Se ne era parlato un paio di settimane fa, della possibile espulsione del senatore del Movimento 5 Stelle Gian Luigi Paragone, che non aveva votato la fiducia al Governo sulla manovra economica 2020. Un No che gli è costato alla fine la cacciata dal movimento fondato da Beppe Grillo.
Si pensava che le probabilità di una espulsione fossero basse, essendo Paragone un senatore di peso, consigliere di Luigi Di Maio, eppure alla fine è stata proprio quella la decisione presa dal Collegio dei Probiviri, composto da Raffaella Andreola, Jacopo Berti e Fabiana Dadone.
Una decisione che è stata comunicata all’interessato il primo gennaio, a sostegno della quale vengono addotte diverse motivazioni, una delle quali proprio il voto contrario sulla legge di bilancio, espresso, secondo la “sentenza” dei probiviri, in difformità dal gruppo parlamentare.
Paragone: “sono stato espulso dal nulla”
Su Facebook il giornalista televisivo, senatore del Movimento 5 Stelle eletto nelle politiche del 2018, ha commentato l’espulsione pubblicando la foto di una pagina di carta intestata di Palazzo Madama con una scritta a penna che recita: “sono stato espulso dal nulla. C’era una volta il 33%… Ora…”
Era metà dicembre quando Gianluigi Paragone aveva richiamato su di sè l’attenzione dei probiviri, in occasione della votazione della fiducia posta dal Governo sulla Legge di Bilancio 2020. In quei giorni il senatore fu anche intervistato da Agorà su Rai 3, e in quell’occasione aveva rilasciato delle dichiarazioni che non potevano non scuotere i vertici del Movimento 5 Stelle.
“Perché dovete parlare di Di Maio come capo politico?” chiese provocatoriamente Paragone ad Agorà “non ha più il potere del capo politico, ce l’ha solo scritto sul biglietto da visita”. Un commento che naturalmente Luigi Di Maio non apprezzò, ma allora, come anticipato, in pochi credevano che si sarebbe arrivati davvero all’espulsione, anche perché i numeri in Parlamento sono un problema che continua a crescere di giorno in giorno per i 5 Stelle.
Le repliche non tardarono ad arrivare. Si espresse anche il ministro della Giustizia Alfonso Bonafede, che aveva definito “opinione oggettivamente sbagliata” quella espressa da Paragone, e aveva anche aggiunto: “Di Maio è stato riconfermato dai cittadini.

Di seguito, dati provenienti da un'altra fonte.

/-- The tile that tcvt leaves (R217). -/
def cvtTile (s : State) (i : Issue) (h : Hdr) (f : FormT) (c : Acc) (old : Tile) : Tile :=
  let mxk := if h.ty == .mx then perBits f 5 4 else 0
  let t : Tile := { old with fmt := h.ty.code, mxk := mxk, rowsM1 := 31, colsM1 := fmtBits h.ty.code mxk - 1
                             bytes := [], side := [], p := c.p }
  (upFrom 0 32).foldl (fun (t : Tile) row =>
    let (codes, xs, sc) := cvtRow s i h f c row
    let t := codes.zipIdx.foldl (fun (t : Tile) p => t.setCode row p.2 p.1) t
    let t := xs.zipIdx.foldl (fun (t : Tile) p => t.setX row p.2 p.1) t
    if h.ty == .mx then { t with side := memSet t.side (row * 8) (BitVec.ofNat 8 sc) } else t) t

/-- Whether a conversion into an mx tile saturates, whose side bytes hold no X bits (R43, R194). -/
def cvtSaturates (s : State) (i : Issue) (h : Hdr) (f : FormT) (c : Acc) : Bool :=
  h.ty == .mx && (upFrom 0 32).any fun row => (cvtRow s i h f c row).2.1.any id

/-- tcvt (R217): waits while an issued tst has yet to read the register (R201). Its token carries the X of conversions
into an mx tile that saturate (R40, R43; DEDUCED, log 106). -/
def execTcvt (h : Hdr) (f : FormT) (s : State) : Host.Outcome State Fault Refusal :=
  runTile s h (fun _ => [regA f]) (fun _ => [regAcc f]) fun i =>
    if tstWaits s i.f.u (regA f) then s
    else
      let x := cvtSaturates s i h f ((nodeOf s i).acc (regAcc f))
      let s := setNode s i fun t => t.setTile (regA f) (cvtTile s i h f (t.acc (regAcc f)) (t.tile (regA f)))
      give s i h { i.completion with x := x }

/-- The largest magnitude of float values as FP32 (R218): NaN propagates, and what exceeds FP32 saturates, an infinite
magnitude too (R37; DEDUCED, log 91). -/
def maxMag (ns : List Num) : FLeaf :=
  if ns.any fun v => v == .nan then (Fmt.nan .f32, false)
  else
    ns.foldl (fun (m : FLeaf) v =>
      let v := match v with | .zero _ => Num.zero false | .inf _ => .inf false | .fin _ a e => .fin false a e | .nan => .nan
      let r := encodeNum .f32 .rne true 0 v
      (fpMinMax .f32 true false m.1 r.1, m.2 || r.2)) (0, false)

/-- tamax (R218). -/
def execTamax (h : Hdr) (f : FormT) (s : State) : Host.Outcome State Fault Refusal :=
  let src := perBits f 0 0 == 1
  runTile s h (fun _ => if src then [] else [regA f]) (fun _ => if src then [regAcc f] else []) fun i =>
    let t := nodeOf s i
    let a := t.tile (regA f)
    let c := t.acc (regAcc f)
    let cells := (upFrom 0 a.rows).flatMap fun r => (upFrom 0 a.perRow).map fun k => (r, k)
    let maxInt := fun (l : List Int) => resultOf .i32 (clamp32 (l.foldl (fun m v => max m v.natAbs) 0))
    let (v, x, p) :=
      if src then
        let xs := !c.xs.isEmpty
        if c.isInt then (maxInt ((upFrom 0 1024).map c.int), xs, c.p)
        else let m := maxMag ((upFrom 0 1024).map fun n => Fmt.decode .f32 (c.el n)); (BitVec.ofNat 64 m.1, xs || m.2, c.p)
      else
        let xs := cells.any fun q => a.xBit q.1 q.2
        if fmtInt a.fmt then (maxInt (cells.map fun q => a.int q.1 q.2), xs, a.p)
        else let m := maxMag (cells.map fun q => a.num q.1 q.2); (BitVec.ofNat 64 m.1, xs || m.2, a.p)
    give s i h { i.tok v with x := x, p := p }

/-- The transpose of a tile (R218), or none when it has no legal form. -/
def transTile (a old : Tile) : Option Tile :=
  let n := a.perRow
  let cols := a.rows * (a.elBits / 8)
  if !a.hasX || n > 32 || cols % 4 ≠ 0 then none
  else
    let t : Tile := { old with fmt := a.fmt, mxk := a.mxk, rowsM1 := n - 1, colsM1 := cols / 4 - 1, bytes := [], side := [], p := a.p }
    some (((upFrom 0 a.rows).flatMap fun r => (upFrom 0 n).map fun k => (r, k)).foldl
      (fun (t : Tile) q => (t.setCode q.2 q.1 (a.code q.1 q.2)).setX q.2 q.1 (a.xBit q.1 q.2)) t)

/-- ttrans (R218). -/
def execTtrans (h : Hdr) (f : FormT) (s : State) : Host.Outcome State Fault Refusal :=
  runTile s h (fun _ => [regA f, regB f]) (fun _ => []) fun i =>
    let t := nodeOf s i
    match transTile (t.tile (regA f)) (t.tile (regB f)) with
    | none => giveNull s i h
    | some v => give (setNode s i fun t => t.setTile (regB f) v) i h i.completion

/-! ### Transfers and contributions (R212, R219) -/

/-- The alignment of a transfer's base, stride and side base (R212): the first that fails. -/
def transferBad (i : Issue) (n : Nat) : Option Word :=
  if i.l.pay.toNat % 16 ≠ 0 then some i.l.pay
  else if n ≥ 2 && i.r.pay.toNat % 16 ≠ 0 then some i.r.pay
  else if n ≥ 3 && i.x.pay.toNat % 8 ≠ 0 then some i.x.pay
  else none

/-- The row stride: r, or COLS when AR = 1 (R212). -/
def transferStride (s : State) (i : Issue) (f : FormT) (n : Nat) : Int :=
  if n ≥ 2 then signedOf 64 i.r.pay.toNat else ((nodeOf s i).tile (regA f)).cols

/-- The stride of COLS is checked like a stride given (R212). -/
def strideBad (st : Int) : Bool := st % 16 ≠ 0

/-- tld and tst at issue: checked and staged (R212). -/
def runTransfer (h : Hdr) (f : FormT) (s : State) (dual : Bool) (mk : Nat → Nat → Int → Option Nat → Nat → Eff)
    : Host.Outcome State Fault Refusal :=
  let run := fun (i : Issue) =>
    let n := h.ar.toNat
    let st := transferStride s i f n
    match transferBad i n with
    | some a => takeBlock s i fALIGN a
    | none =>
      if strideBad st then takeBlock s i fALIGN i.l.pay
      else complete s i h (mk (regA f) i.l.pay.toNat st (if n == 3 then some i.x.pay.toNat else none) (perBits f 2 0))
  if dual then runSideDual s h run else runSide s h run

/-- tld (R212). -/
def execTld (h : Hdr) (f : FormT) (s : State) : Host.Outcome State Fault Refusal :=
  runTransfer h f s false fun t b st sd sc => .tld t b st sd sc

/-- tst (R212, R355). -/
def execTst (h : Hdr) (f : FormT) (s : State) : Host.Outcome State Fault Refusal :=
  runTransfer h f s true fun t b st sd sc => .tst t b st sd sc

/-- acon (R219): the accumulator as it stands at issue. -/
def execAcon (h : Hdr) (f : FormT) (s : State) : Host.Outcome State Fault Refusal :=
  runSide s h fun i =>
    let t := nodeOf s i
    if mustWaitAll s i || accBusy t (regAcc f) then s
    else
      let c := t.acc (regAcc f)
      let (pool, idx, gen) := if h.ar == 1 then (wbits i.l.pay 8 0, wbits i.l.pay 20 9, wbits i.l.pay 22 21)
        else (regA f * 16 + regB f, perBits f 11 0, perBits f 13 12)
      let ty := if c.isInt then Ty.i32 else Ty.f32
      let v := (upFrom 0 1024).map fun n => fillTo ty (c.el n)
      complete s i h (.contrib pool (partialOf s i ty idx gen v (!c.xs.isEmpty) c.p))

end Sys2Proof.Machine
end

Ci sono 300 parlamentari circa dei 5 Stelle che lavorano dalla mattina alla sera e si rimettono alla maggioranza”.
“Poi c’è qualcuno che va nelle trasmissioni un giorno sì e l’altro pure, a dire che non è d’accordo che poi arriva un punto che uno si chiede: ma se non sono mai d’accordo con questo gruppo, forse non è arrivato il momento di dimettermi e tornare a fare il mio lavoro?” diceva Bonafede.
Un commento arrivò anche da parte del ministro dello Sviluppo Economico Stefano Patuanelli che annunciò l’apertura “automatica di una procedura davanti ai probiviri”. Infatti la procedura fu aperta proprio nei giorni in cui Beppe Grillo e Davide Casaleggio si erano incontrati a Roma coi gruppi parlamentari del M5s per un’assemblea straordinaria.
In quell’occasione però Paragone non fu presente, anzi si trovava con alcuni attivisti tra i quali c’era proprio l’ex deputato Alessandro Di Battista. A dimostrare la presenza del Dibba alcuni scatti che sono stati pubblicati su Il Tempo.
Il voto contrario alla fiducia posta dal Governo sulla legge di bilancio non fu però l’unica occasione in cui Gian Luigi Paragone aveva preso le distanze dal Movimento 5 Stelle. Quando ci fu la crisi del primo Governo Conte che portò alla fine dell’alleanza con la Lega di Salvini, Paragone votò contro l’alleanza con il Pd per la formazione del nuovo esecutivo.
Contrario fu anche il voto sulla risoluzione sul cosiddetto fondo Salva Stati e a metà dicembre è arrivato anche il no sulla manovra economica, che Paragone ha spiegato dicendo: “è una manovra in cui manca la nostra visione del Paese e non potevo votarla. Dovremmo dare delle risposte a tutti quelli che ci hanno votato, ma non lo stiamo facendo”.
E quanto alla possibilità di essere espulso dal Movimento per quell’ennesima presa di posizione in difformità rispetto alla linea della sua forza politica, Paragone aveva commentato: “hanno voluto costruire un movimento basato sul vaffa. Se vorranno cacciarmi, lancerò loro il mio vaffa e gli aggiungerò anche il dito medio. Poi mi opporrò, questo è sicuro. Non glie la renderò facile, dovranno sudare”.